--- START ---

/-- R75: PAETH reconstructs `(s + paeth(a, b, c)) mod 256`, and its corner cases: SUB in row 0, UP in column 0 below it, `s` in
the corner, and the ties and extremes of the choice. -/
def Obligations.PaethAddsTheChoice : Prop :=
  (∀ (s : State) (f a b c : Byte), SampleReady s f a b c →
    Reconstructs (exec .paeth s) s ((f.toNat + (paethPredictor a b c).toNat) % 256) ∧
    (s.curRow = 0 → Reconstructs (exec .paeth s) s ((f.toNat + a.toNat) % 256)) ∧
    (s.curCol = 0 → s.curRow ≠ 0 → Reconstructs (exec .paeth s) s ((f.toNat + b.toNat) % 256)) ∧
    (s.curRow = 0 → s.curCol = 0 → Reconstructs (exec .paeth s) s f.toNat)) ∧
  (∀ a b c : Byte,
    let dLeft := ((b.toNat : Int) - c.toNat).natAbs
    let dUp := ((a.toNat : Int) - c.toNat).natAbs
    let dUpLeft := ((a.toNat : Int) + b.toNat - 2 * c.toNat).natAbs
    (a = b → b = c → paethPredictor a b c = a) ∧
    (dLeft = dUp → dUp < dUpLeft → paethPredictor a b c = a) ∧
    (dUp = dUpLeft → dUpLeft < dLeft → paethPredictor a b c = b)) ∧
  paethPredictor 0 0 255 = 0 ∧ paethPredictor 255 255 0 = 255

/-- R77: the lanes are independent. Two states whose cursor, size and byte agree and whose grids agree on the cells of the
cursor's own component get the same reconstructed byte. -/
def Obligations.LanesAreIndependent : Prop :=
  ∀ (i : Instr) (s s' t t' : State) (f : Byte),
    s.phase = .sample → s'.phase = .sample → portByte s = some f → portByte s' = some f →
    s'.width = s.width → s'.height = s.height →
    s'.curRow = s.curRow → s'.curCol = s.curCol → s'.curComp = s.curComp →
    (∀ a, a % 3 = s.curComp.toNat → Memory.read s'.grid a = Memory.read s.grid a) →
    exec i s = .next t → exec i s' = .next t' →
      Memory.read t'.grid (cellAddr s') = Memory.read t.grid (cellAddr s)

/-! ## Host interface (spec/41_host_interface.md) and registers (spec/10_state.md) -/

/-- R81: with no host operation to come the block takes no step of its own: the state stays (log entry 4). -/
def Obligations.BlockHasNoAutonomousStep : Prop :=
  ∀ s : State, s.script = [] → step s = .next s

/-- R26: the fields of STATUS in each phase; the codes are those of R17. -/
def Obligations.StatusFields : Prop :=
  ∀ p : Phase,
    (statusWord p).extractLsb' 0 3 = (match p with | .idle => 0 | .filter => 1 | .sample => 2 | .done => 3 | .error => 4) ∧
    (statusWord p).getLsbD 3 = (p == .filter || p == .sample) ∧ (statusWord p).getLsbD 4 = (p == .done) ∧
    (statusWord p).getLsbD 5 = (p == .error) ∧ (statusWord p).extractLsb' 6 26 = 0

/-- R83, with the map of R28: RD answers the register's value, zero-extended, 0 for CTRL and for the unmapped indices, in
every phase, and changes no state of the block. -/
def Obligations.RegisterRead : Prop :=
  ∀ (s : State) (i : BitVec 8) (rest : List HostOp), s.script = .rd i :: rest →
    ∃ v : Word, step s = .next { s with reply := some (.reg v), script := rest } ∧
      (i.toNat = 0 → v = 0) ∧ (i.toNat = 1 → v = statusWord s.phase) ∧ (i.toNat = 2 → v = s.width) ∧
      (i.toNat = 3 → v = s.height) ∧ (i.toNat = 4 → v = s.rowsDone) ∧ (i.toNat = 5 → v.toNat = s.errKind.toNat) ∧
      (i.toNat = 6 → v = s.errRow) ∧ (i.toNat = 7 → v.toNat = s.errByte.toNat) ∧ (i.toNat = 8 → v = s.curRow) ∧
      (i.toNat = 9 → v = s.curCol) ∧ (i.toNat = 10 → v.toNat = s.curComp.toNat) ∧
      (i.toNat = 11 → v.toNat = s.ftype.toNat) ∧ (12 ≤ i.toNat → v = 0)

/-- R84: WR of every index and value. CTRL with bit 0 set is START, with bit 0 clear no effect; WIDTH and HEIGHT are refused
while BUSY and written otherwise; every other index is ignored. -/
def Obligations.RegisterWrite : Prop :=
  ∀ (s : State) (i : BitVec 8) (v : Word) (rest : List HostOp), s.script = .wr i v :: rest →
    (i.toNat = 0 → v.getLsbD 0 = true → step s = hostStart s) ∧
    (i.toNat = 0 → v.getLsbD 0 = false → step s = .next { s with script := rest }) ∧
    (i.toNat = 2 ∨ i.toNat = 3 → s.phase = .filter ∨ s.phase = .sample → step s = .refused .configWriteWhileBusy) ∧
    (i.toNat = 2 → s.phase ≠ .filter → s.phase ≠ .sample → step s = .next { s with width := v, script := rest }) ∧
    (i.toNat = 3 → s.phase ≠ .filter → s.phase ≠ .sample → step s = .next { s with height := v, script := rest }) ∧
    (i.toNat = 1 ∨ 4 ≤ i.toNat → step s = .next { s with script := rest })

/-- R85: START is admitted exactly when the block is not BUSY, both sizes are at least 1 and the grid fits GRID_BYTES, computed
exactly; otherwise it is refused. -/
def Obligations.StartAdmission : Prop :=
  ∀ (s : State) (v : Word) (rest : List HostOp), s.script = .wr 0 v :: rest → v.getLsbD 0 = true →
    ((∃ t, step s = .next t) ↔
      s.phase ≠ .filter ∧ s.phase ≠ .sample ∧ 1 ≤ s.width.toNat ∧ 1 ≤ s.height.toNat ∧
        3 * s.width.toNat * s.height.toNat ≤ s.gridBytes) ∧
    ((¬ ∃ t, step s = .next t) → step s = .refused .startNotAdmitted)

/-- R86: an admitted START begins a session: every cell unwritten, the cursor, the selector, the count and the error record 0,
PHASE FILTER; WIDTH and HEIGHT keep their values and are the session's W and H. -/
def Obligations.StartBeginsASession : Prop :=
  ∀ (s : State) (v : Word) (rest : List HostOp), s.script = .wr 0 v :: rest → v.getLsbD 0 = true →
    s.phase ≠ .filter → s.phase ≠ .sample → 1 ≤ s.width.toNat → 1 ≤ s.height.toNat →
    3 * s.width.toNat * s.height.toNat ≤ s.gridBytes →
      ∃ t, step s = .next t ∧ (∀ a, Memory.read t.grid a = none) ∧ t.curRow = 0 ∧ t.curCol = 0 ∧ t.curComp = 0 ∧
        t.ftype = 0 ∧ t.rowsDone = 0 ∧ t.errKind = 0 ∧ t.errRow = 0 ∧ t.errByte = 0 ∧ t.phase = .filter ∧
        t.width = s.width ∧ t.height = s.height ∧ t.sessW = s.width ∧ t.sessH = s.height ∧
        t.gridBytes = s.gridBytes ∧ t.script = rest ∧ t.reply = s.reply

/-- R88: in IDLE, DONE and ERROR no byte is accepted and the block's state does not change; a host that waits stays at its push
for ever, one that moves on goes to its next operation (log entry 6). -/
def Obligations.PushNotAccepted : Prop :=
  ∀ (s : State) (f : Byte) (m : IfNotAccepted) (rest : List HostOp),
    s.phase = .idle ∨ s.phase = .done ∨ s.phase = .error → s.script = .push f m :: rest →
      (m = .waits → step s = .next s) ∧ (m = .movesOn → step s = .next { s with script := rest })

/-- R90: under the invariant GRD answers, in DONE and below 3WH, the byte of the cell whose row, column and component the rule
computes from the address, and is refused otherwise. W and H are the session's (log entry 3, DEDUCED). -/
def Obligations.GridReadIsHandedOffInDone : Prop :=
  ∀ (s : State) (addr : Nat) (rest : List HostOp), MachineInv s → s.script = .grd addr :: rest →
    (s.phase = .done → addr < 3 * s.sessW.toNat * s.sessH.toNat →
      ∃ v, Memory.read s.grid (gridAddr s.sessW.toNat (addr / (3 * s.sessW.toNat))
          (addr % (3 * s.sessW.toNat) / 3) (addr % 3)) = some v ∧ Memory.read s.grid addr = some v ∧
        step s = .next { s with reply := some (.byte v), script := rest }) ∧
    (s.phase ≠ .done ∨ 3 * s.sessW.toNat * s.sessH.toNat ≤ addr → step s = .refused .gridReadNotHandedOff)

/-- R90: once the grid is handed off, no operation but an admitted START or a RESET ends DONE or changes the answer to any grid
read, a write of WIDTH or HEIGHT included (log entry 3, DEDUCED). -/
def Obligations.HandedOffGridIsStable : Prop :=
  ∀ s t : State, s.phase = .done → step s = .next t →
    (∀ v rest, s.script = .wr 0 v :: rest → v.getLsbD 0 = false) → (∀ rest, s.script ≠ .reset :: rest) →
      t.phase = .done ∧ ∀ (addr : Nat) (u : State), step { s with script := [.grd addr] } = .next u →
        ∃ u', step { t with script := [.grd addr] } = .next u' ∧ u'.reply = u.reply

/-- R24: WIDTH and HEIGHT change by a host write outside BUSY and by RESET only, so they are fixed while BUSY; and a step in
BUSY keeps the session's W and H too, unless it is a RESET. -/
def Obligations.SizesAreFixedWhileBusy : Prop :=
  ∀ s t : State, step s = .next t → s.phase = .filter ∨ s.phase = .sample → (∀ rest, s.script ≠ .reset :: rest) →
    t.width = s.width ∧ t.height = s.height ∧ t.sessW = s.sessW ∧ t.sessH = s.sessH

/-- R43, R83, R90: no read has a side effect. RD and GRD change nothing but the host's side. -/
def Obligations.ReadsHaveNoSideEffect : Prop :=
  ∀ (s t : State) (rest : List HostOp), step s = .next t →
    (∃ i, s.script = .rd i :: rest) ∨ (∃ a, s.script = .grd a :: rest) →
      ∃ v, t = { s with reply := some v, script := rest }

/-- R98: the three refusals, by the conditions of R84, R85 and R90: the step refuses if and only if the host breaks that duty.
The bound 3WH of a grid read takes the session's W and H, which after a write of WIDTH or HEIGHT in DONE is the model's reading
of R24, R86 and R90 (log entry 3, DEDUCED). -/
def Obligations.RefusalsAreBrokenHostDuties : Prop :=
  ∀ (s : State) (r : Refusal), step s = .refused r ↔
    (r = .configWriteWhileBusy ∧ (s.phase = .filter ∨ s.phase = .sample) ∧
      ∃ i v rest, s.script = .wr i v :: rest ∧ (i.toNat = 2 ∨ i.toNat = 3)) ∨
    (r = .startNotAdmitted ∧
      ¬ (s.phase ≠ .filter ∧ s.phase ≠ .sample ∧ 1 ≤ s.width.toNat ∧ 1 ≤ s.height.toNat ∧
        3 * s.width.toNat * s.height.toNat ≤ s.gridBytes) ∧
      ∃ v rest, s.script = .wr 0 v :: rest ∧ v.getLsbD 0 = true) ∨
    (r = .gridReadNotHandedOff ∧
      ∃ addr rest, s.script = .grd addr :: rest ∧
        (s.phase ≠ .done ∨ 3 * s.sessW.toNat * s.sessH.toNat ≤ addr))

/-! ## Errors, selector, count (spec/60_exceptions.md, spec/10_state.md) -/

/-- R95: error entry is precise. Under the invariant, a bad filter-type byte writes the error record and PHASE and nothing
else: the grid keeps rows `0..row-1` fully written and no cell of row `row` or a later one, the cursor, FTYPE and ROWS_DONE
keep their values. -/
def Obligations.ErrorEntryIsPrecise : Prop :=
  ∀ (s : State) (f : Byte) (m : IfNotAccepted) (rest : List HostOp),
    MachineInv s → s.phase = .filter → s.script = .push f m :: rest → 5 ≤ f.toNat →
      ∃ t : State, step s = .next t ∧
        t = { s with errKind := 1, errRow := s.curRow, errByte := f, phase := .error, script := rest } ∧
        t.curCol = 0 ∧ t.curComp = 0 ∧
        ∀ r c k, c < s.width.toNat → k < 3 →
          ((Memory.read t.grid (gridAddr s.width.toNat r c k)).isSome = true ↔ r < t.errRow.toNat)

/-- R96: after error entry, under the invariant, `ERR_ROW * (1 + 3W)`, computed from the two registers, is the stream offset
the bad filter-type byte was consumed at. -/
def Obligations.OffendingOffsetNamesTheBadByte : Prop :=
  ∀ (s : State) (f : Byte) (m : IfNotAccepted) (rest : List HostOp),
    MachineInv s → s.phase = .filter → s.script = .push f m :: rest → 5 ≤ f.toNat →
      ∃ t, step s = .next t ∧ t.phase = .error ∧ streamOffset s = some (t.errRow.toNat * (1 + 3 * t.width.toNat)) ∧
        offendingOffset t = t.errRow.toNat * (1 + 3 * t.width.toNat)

--- END ---
--- START ---

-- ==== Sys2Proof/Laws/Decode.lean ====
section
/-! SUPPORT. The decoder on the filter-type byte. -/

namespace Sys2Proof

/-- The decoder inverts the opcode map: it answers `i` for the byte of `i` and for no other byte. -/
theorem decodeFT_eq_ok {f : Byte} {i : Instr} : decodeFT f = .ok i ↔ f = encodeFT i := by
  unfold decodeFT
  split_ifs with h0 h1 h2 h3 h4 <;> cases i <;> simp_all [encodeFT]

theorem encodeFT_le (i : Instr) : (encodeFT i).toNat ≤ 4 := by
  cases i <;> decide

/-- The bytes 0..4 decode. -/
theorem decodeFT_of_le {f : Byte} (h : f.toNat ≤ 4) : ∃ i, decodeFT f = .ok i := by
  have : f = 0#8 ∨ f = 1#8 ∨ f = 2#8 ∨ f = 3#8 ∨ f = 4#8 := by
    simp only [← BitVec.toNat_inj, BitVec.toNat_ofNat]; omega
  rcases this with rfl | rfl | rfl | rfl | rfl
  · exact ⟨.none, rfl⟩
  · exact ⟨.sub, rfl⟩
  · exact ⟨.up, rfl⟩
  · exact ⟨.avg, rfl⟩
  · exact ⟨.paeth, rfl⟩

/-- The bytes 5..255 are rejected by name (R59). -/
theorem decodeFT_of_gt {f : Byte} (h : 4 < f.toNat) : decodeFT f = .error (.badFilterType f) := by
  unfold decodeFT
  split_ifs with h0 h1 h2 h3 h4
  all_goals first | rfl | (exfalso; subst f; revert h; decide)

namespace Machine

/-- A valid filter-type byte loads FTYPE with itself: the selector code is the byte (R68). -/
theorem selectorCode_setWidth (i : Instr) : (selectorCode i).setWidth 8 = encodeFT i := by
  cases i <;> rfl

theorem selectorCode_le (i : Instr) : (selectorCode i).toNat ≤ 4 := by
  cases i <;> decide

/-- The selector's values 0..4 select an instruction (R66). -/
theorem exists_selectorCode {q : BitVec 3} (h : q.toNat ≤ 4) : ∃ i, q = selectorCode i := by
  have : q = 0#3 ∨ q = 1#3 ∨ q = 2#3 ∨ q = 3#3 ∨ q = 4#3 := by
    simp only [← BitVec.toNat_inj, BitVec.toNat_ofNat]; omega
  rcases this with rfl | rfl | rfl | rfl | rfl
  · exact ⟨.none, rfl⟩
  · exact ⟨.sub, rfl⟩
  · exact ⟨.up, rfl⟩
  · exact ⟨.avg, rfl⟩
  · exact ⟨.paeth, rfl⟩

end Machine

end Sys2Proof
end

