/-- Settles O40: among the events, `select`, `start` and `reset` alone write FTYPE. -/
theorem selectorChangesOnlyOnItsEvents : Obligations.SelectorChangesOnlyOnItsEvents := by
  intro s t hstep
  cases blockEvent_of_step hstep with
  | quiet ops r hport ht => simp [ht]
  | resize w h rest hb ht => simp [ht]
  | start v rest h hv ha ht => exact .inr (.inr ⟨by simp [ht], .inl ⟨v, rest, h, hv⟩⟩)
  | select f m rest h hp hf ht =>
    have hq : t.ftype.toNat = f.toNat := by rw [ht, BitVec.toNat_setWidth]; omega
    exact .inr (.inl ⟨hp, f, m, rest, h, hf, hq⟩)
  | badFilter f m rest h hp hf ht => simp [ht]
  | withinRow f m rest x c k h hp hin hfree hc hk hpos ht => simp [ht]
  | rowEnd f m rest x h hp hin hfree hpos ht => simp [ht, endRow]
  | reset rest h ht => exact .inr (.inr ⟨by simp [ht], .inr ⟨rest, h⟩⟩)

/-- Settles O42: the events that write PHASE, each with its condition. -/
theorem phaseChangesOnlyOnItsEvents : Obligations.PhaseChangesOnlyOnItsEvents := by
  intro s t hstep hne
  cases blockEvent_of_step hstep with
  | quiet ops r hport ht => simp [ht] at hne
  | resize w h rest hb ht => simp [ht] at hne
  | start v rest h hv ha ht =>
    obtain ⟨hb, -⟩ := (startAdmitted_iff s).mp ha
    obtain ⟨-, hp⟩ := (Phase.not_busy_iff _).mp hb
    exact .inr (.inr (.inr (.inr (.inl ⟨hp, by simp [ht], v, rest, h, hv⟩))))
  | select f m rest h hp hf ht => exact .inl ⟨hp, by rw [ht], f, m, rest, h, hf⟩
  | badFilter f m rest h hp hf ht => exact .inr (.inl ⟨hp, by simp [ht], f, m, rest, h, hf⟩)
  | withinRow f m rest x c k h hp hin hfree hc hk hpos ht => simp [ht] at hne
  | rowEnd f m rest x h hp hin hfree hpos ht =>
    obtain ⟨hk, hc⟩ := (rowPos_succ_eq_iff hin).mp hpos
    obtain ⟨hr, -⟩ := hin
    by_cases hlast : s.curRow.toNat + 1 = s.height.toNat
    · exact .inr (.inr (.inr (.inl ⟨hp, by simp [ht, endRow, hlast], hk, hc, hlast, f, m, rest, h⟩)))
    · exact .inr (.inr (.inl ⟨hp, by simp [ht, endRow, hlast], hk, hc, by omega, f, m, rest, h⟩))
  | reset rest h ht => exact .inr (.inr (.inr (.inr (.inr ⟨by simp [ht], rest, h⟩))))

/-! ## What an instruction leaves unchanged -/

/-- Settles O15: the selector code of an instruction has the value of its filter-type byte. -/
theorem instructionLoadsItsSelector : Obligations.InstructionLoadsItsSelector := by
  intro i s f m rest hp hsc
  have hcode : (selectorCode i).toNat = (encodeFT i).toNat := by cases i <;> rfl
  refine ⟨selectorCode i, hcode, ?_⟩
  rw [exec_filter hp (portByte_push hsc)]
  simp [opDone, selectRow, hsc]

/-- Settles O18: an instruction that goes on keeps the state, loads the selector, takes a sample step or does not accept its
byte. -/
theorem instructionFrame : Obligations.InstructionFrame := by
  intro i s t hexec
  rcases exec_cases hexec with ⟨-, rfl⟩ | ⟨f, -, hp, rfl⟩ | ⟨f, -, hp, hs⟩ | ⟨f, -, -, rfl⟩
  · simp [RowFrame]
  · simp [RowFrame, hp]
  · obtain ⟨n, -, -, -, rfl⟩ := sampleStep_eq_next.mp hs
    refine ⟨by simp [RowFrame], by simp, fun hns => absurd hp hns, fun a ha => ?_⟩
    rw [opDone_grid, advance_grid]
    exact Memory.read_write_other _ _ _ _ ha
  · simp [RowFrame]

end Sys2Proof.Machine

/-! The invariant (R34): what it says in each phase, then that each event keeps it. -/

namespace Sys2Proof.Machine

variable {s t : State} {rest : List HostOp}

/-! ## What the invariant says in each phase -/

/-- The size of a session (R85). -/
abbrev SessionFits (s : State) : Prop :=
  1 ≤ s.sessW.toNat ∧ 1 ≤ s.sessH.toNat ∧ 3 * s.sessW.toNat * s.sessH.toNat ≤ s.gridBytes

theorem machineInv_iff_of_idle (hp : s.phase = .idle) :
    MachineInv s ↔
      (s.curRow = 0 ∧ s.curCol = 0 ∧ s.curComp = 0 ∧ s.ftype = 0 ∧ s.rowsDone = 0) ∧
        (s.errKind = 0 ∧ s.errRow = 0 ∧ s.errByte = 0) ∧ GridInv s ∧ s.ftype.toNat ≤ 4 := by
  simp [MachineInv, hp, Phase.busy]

--- END ---
--- START ---

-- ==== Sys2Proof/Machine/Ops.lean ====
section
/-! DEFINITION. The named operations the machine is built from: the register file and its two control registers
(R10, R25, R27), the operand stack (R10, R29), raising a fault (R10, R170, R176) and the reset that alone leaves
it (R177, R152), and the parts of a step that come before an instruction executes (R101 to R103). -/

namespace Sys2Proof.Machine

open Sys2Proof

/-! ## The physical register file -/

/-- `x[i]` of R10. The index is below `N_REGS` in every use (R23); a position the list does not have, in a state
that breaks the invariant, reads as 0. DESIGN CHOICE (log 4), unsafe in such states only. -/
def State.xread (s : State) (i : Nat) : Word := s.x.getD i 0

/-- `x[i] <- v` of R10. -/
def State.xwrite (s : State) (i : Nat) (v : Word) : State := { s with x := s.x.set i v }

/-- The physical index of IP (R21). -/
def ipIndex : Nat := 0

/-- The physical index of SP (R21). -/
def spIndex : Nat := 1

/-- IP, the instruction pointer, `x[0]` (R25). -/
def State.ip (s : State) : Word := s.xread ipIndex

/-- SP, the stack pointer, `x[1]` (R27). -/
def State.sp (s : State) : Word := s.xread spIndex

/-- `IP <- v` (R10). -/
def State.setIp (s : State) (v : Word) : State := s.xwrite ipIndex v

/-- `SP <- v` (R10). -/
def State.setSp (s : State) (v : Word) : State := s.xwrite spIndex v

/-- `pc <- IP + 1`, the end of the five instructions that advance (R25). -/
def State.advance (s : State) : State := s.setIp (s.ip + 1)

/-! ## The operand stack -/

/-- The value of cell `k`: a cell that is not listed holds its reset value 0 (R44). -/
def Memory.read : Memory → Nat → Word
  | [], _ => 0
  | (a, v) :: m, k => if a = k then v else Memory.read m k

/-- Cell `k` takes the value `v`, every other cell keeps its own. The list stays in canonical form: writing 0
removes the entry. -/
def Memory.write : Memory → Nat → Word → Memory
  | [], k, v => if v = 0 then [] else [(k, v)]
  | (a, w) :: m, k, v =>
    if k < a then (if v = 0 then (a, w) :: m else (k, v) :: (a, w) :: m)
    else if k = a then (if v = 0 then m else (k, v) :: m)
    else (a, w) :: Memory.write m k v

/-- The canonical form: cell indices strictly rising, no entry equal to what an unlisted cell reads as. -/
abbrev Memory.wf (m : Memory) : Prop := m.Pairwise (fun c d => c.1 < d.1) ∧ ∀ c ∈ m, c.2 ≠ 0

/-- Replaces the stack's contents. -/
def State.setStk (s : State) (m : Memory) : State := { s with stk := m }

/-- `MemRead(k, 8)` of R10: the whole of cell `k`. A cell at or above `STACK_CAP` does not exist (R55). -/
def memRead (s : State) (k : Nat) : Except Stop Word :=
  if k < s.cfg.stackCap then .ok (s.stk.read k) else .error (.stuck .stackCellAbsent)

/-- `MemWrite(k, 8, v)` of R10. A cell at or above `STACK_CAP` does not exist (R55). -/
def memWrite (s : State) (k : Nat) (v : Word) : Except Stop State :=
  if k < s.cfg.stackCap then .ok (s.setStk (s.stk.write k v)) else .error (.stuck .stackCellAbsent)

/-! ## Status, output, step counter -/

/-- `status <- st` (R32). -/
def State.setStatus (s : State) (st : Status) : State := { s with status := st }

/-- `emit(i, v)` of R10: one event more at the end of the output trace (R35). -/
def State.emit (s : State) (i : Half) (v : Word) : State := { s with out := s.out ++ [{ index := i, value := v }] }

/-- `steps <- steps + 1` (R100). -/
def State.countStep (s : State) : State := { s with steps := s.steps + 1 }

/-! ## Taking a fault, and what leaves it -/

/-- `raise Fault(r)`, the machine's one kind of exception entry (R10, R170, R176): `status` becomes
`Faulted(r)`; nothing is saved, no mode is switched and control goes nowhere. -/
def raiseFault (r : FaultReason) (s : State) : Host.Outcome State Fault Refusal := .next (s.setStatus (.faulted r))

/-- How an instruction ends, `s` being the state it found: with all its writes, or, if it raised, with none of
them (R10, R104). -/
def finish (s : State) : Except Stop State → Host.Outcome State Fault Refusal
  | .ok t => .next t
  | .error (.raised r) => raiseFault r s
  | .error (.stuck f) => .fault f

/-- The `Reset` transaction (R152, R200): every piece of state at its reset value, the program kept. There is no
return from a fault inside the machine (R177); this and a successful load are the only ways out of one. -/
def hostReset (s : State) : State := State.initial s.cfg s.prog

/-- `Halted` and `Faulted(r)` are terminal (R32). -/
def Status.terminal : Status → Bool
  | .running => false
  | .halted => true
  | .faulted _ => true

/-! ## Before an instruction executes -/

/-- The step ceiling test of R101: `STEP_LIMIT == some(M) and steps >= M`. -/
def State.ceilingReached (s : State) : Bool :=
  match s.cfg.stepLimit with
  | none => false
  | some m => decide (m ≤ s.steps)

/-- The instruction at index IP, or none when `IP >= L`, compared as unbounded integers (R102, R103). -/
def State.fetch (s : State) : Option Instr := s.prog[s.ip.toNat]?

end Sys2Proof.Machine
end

--- END ---

◆ Required action ◆
Tally the lines in the records above that contain the word "natAbs". Write the number and nothing else.

◆ Problem solution ◆
3